> **EXERCISE DETAILS**: All of the data below should be copied exactly as it stands.

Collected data
:::::

-- ==== Sys2Proof/Laws/State.lean ====
section
/-! SUPPORT. What the shared updates of the state leave alone: one lemma per field per update, so that no
later proof unfolds a record update. -/
namespace Sys2Proof.Machine

@[simp] theorem State.setWord_pending (s : State) (o : Nat) (w : Word) : (s.setWord o w).pending = s.pending := rfl
@[simp] theorem State.setWord_free (s : State) (o : Nat) (w : Word) : (s.setWord o w).free = s.free := rfl
@[simp] theorem State.setWord_latches (s : State) (o : Nat) (w : Word) : (s.setWord o w).latches = s.latches := rfl
@[simp] theorem State.setWord_silt (s : State) (o : Nat) (w : Word) : (s.setWord o w).silt = s.silt := rfl
@[simp] theorem State.setWord_time (s : State) (o : Nat) (w : Word) : (s.setWord o w).time = s.time := rfl
@[simp] theorem State.setWord_epoch (s : State) (o : Nat) (w : Word) : (s.setWord o w).epoch = s.epoch := rfl
@[simp] theorem State.setWord_ports (s : State) (o : Nat) (w : Word) : (s.setWord o w).ports = s.ports := rfl
@[simp] theorem State.setWord_evins (s : State) (o : Nat) (w : Word) : (s.setWord o w).evins = s.evins := rfl
@[simp] theorem State.setWord_starts (s : State) (o : Nat) (w : Word) : (s.setWord o w).starts = s.starts := rfl
@[simp] theorem State.setWord_ref (s : State) (o : Nat) (w : Word) : (s.setWord o w).ref = s.ref := rfl
@[simp] theorem State.setWord_host (s : State) (o : Nat) (w : Word) : (s.setWord o w).host = s.host := rfl
@[simp] theorem State.setWord_routes (s : State) (o : Nat) (w : Word) : (s.setWord o w).routes = s.routes := rfl
@[simp] theorem State.setWord_params (s : State) (o : Nat) (w : Word) : (s.setWord o w).params = s.params := rfl
@[simp] theorem State.setWord_gains (s : State) (o : Nat) (w : Word) : (s.setWord o w).gains = s.gains := rfl
@[simp] theorem State.setWord_txn (s : State) (o : Nat) (w : Word) : (s.setWord o w).txn = s.txn := rfl
@[simp] theorem State.setWord_plan (s : State) (o : Nat) (w : Word) : (s.setWord o w).plan = s.plan := rfl
@[simp] theorem State.setWord_eng (s : State) (o : Nat) (w : Word) : (s.setWord o w).eng = s.eng := rfl
@[simp] theorem State.setWord_guard (s : State) (o : Nat) (w : Word) : (s.setWord o w).guard = s.guard := rfl
@[simp] theorem State.setWord_ouv (s : State) (o : Nat) (w : Word) : (s.setWord o w).ouv = s.ouv := rfl
@[simp] theorem State.setWord_strm (s : State) (o : Nat) (w : Word) : (s.setWord o w).strm = s.strm := rfl
@[simp] theorem State.setWord_net (s : State) (o : Nat) (w : Word) : (s.setWord o w).net = s.net := rfl
@[simp] theorem State.setWord_store (s : State) (o : Nat) (w : Word) : (s.setWord o w).store = s.store := rfl
@[simp] theorem State.setWord_sec (s : State) (o : Nat) (w : Word) : (s.setWord o w).sec = s.sec := rfl
@[simp] theorem State.setWord_pwr (s : State) (o : Nat) (w : Word) : (s.setWord o w).pwr = s.pwr := rfl
@[simp] theorem State.setWord_bus (s : State) (o : Nat) (w : Word) : (s.setWord o w).bus = s.bus := rfl
@[simp] theorem State.setWord_dram (s : State) (o : Nat) (w : Word) : (s.setWord o w).dram = s.dram := rfl
@[simp] theorem State.setWord_dma (s : State) (o : Nat) (w : Word) : (s.setWord o w).dma = s.dma := rfl
@[simp] theorem State.setWord_dsp0 (s : State) (o : Nat) (w : Word) : (s.setWord o w).dsp0 = s.dsp0 := rfl
@[simp] theorem State.setWord_dsp1 (s : State) (o : Nat) (w : Word) : (s.setWord o w).dsp1 = s.dsp1 := rfl
@[simp] theorem State.setWord_old (s : State) (o : Nat) (w : Word) : (s.setWord o w).old = s.old := rfl
@[simp] theorem State.setWord_past (s : State) (o : Nat) (w : Word) : (s.setWord o w).past = s.past := rfl
@[simp] theorem State.setWord_meters (s : State) (o : Nat) (w : Word) : (s.setWord o w).meters = s.meters := rfl
@[simp] theorem State.setWord_caps (s : State) (o : Nat) (w : Word) : (s.setWord o w).caps = s.caps := rfl
@[simp] theorem State.setWord_sap (s : State) (o : Nat) (w : Word) : (s.setWord o w).sap = s.sap := rfl
@[simp] theorem State.setWord_skimIn (s : State) (o : Nat) (w : Word) : (s.setWord o w).skimIn = s.skimIn := rfl
@[simp] theorem State.setWord_modCh (s : State) (o : Nat) (w : Word) : (s.setWord o w).modCh = s.modCh := rfl
@[simp] theorem State.setWord_modG (s : State) (o : Nat) (w : Word) : (s.setWord o w).modG = s.modG := rfl
@[simp] theorem State.setWord_muteRise (s : State) (o : Nat) (w : Word) : (s.setWord o w).muteRise = s.muteRise := rfl
@[simp] theorem State.setWord_modFade (s : State) (o : Nat) (w : Word) : (s.setWord o w).modFade = s.modFade := rfl
@[simp] theorem State.setWord_tilCh (s : State) (o : Nat) (w : Word) : (s.setWord o w).tilCh = s.tilCh := rfl
@[simp] theorem State.setWord_tilG (s : State) (o : Nat) (w : Word) : (s.setWord o w).tilG = s.tilG := rfl
@[simp] theorem State.setWord_lanes (s : State) (o : Nat) (w : Word) : (s.setWord o w).lanes = s.lanes := rfl
@[simp] theorem State.setWord_dramLines (s : State) (o : Nat) (w : Word) : (s.setWord o w).dramLines = s.dramLines := rfl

:::::

> **TASK SOLUTION**:
-- ==== Sys2Proof/Laws/State.lean ====
section
/-! SUPPORT. What the shared updates of the state leave alone: one lemma per field per update, so that no
later proof unfolds a record update. -/
namespace Sys2Proof.Machine

@[simp] theorem State.setWord_pending (s : State) (o : Nat) (w : Word) : (s.setWord o w).pending = s.pending := rfl
@[simp] theorem State.setWord_free (s : State) (o : Nat) (w : Word) : (s.setWord o w).free = s.free := rfl
@[simp] theorem State.setWord_latches (s : State) (o : Nat) (w : Word) : (s.setWord o w).latches = s.latches := rfl
@[simp] theorem State.setWord_silt (s : State) (o : Nat) (w : Word) : (s.setWord o w).silt = s.silt := rfl
@[simp] theorem State.setWord_time (s : State) (o : Nat) (w : Word) : (s.setWord o w).time = s.time := rfl
@[simp] theorem State.setWord_epoch (s : State) (o : Nat) (w : Word) : (s.setWord o w).epoch = s.epoch := rfl
@[simp] theorem State.setWord_ports (s : State) (o : Nat) (w : Word) : (s.setWord o w).ports = s.ports := rfl
@[simp] theorem State.setWord_evins (s : State) (o : Nat) (w : Word) : (s.setWord o w).evins = s.evins := rfl
@[simp] theorem State.setWord_starts (s : State) (o : Nat) (w : Word) : (s.setWord o w).starts = s.starts := rfl
@[simp] theorem State.setWord_ref (s : State) (o : Nat) (w : Word) : (s.setWord o w).ref = s.ref := rfl
@[simp] theorem State.setWord_host (s : State) (o : Nat) (w : Word) : (s.setWord o w).host = s.host := rfl
@[simp] theorem State.setWord_routes (s : State) (o : Nat) (w : Word) : (s.setWord o w).routes = s.routes := rfl
@[simp] theorem State.setWord_params (s : State) (o : Nat) (w : Word) : (s.setWord o w).params = s.params := rfl
@[simp] theorem State.setWord_gains (s : State) (o : Nat) (w : Word) : (s.setWord o w).gains = s.gains := rfl
@[simp] theorem State.setWord_txn (s : State) (o : Nat) (w : Word) : (s.setWord o w).txn = s.txn := rfl
@[simp] theorem State.setWord_plan (s : State) (o : Nat) (w : Word) : (s.setWord o w).plan = s.plan := rfl
@[simp] theorem State.setWord_eng (s : State) (o : Nat) (w : Word) : (s.setWord o w).eng = s.eng := rfl
@[simp] theorem State.setWord_guard (s : State) (o : Nat) (w : Word) : (s.setWord o w).guard = s.guard := rfl
@[simp] theorem State.setWord_ouv (s : State) (o : Nat) (w : Word) : (s.setWord o w).ouv = s.ouv := rfl
@[simp] theorem State.setWord_strm (s : State) (o : Nat) (w : Word) : (s.setWord o w).strm = s.strm := rfl
@[simp] theorem State.setWord_net (s : State) (o : Nat) (w : Word) : (s.setWord o w).net = s.net := rfl
@[simp] theorem State.setWord_store (s : State) (o : Nat) (w : Word) : (s.setWord o w).store = s.store := rfl
@[simp] theorem State.setWord_sec (s : State) (o : Nat) (w : Word) : (s.setWord o w).sec = s.sec := rfl
@[simp] theorem State.setWord_pwr (s : State) (o : Nat) (w : Word) : (s.setWord o w).pwr = s.pwr := rfl
@[simp] theorem State.setWord_bus (s : State) (o : Nat) (w : Word) : (s.setWord o w).bus = s.bus := rfl
@[simp] theorem State.setWord_dram (s : State) (o : Nat) (w : Word) : (s.setWord o w).dram = s.dram := rfl
@[simp] theorem State.setWord_dma (s : State) (o : Nat) (w : Word) : (s.setWord o w).dma = s.dma := rfl
@[simp] theorem State.setWord_dsp0 (s : State) (o : Nat) (w : Word) : (s.setWord o w).dsp0 = s.dsp0 := rfl
@[simp] theorem State.setWord_dsp1 (s : State) (o : Nat) (w : Word) : (s.setWord o w).dsp1 = s.dsp1 := rfl
@[simp] theorem State.setWord_old (s : State) (o : Nat) (w : Word) : (s.setWord o w).old = s.old := rfl
@[simp] theorem State.setWord_past (s : State) (o : Nat) (w : Word) : (s.setWord o w).past = s.past := rfl
@[simp] theorem State.setWord_meters (s : State) (o : Nat) (w : Word) : (s.setWord o w).meters = s.meters := rfl
@[simp] theorem State.setWord_caps (s : State) (o : Nat) (w : Word) : (s.setWord o w).caps = s.caps := rfl
@[simp] theorem State.setWord_sap (s : State) (o : Nat) (w : Word) : (s.setWord o w).sap = s.sap := rfl
@[simp] theorem State.setWord_skimIn (s : State) (o : Nat) (w : Word) : (s.setWord o w).skimIn = s.skimIn := rfl
@[simp] theorem State.setWord_modCh (s : State) (o : Nat) (w : Word) : (s.setWord o w).modCh = s.modCh := rfl
@[simp] theorem State.setWord_modG (s : State) (o : Nat) (w : Word) : (s.setWord o w).modG = s.modG := rfl
@[simp] theorem State.setWord_muteRise (s : State) (o : Nat) (w : Word) : (s.setWord o w).muteRise = s.muteRise := rfl
@[simp] theorem State.setWord_modFade (s : State) (o : Nat) (w : Word) : (s.setWord o w).modFade = s.modFade := rfl
@[simp] theorem State.setWord_tilCh (s : State) (o : Nat) (w : Word) : (s.setWord o w).tilCh = s.tilCh := rfl
@[simp] theorem State.setWord_tilG (s : State) (o : Nat) (w : Word) : (s.setWord o w).tilG = s.tilG := rfl
@[simp] theorem State.setWord_lanes (s : State) (o : Nat) (w : Word) : (s.setWord o w).lanes = s.lanes := rfl
@[simp] theorem State.setWord_dramLines (s : State) (o : Nat) (w : Word) : (s.setWord o w).dramLines = s.dramLines := rfl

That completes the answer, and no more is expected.